What this task involves: Go through the lines of the material and tally those with the string "hasOwnWriteRow"; reply with the number alone.

Source material:
-- ==== Sys2Proof/WellFormed.lean ====
section
/-! DEFINITION. The well-formed commands: each operand within what its row of the opcode table names. -/

namespace Sys2Proof

/-- The highest VSEN the pin accepts, 3.6 V, in millivolts (0.4). -/
def vsenMax : Nat := 3600

/-- The addresses that have a row of their own as host writes: the status line, the ack byte, the
fence byte and the generation byte (Table 9-1). -/
def hasOwnWriteRow (addr : Addr) : Bool :=
  (0xFFF00#20 ≤ addr && addr ≤ 0xFFF0F#20) || addr == 0xFFF10#20 || addr == 0xFFF11#20 ||
    addr == 0xFFF22#20

/-- The check of one command. HOST_READ is a read outside the status line (R121), STATUS_BYTE_READ
names bytes 1 to 15 (R139), HOST_WRITE is a write to a byte without a row of its own (R32), and VSEN
is within the pin's range (0.4). -/
def Instr.wf : Instr → Bool
  | .porAssert => true
  | .porRelease _ _ _ vsen => vsen ≤ vsenMax
  | .rstFalling => true
  | .rstRising => true
  | .hreqRising => true
  | .hreqFalling => true
  | .hostRead addr => !(0xFFF00#20 ≤ addr && addr ≤ 0xFFF0F#20)
  | .statusByte0Read => true
  | .statusByteRead offset => offset != 0#4
  | .hostWrite addr _ => !hasOwnWriteRow addr
  | .statusLineWrite _ _ => true
  | .ackWrite _ => true
  | .fenceWrite _ => true
  | .generationWrite _ => true
  | .hostAccessEnd _ => true
  | .earlyRelease _ => true
  | .sample vsen => vsen ≤ vsenMax
  | .queueEmptyReport => true
  | .stallExpiry => true
  | .gapExpiry => true
  | .retryPauseExpiry => true
  | .rampStep => true
  | .writeStrobeEnd _ => true
  | .mrdyReady => true
  | .writeTimeout => true
  | .readStrobeEnd => true

end Sys2Proof
end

Answer to the problem: 2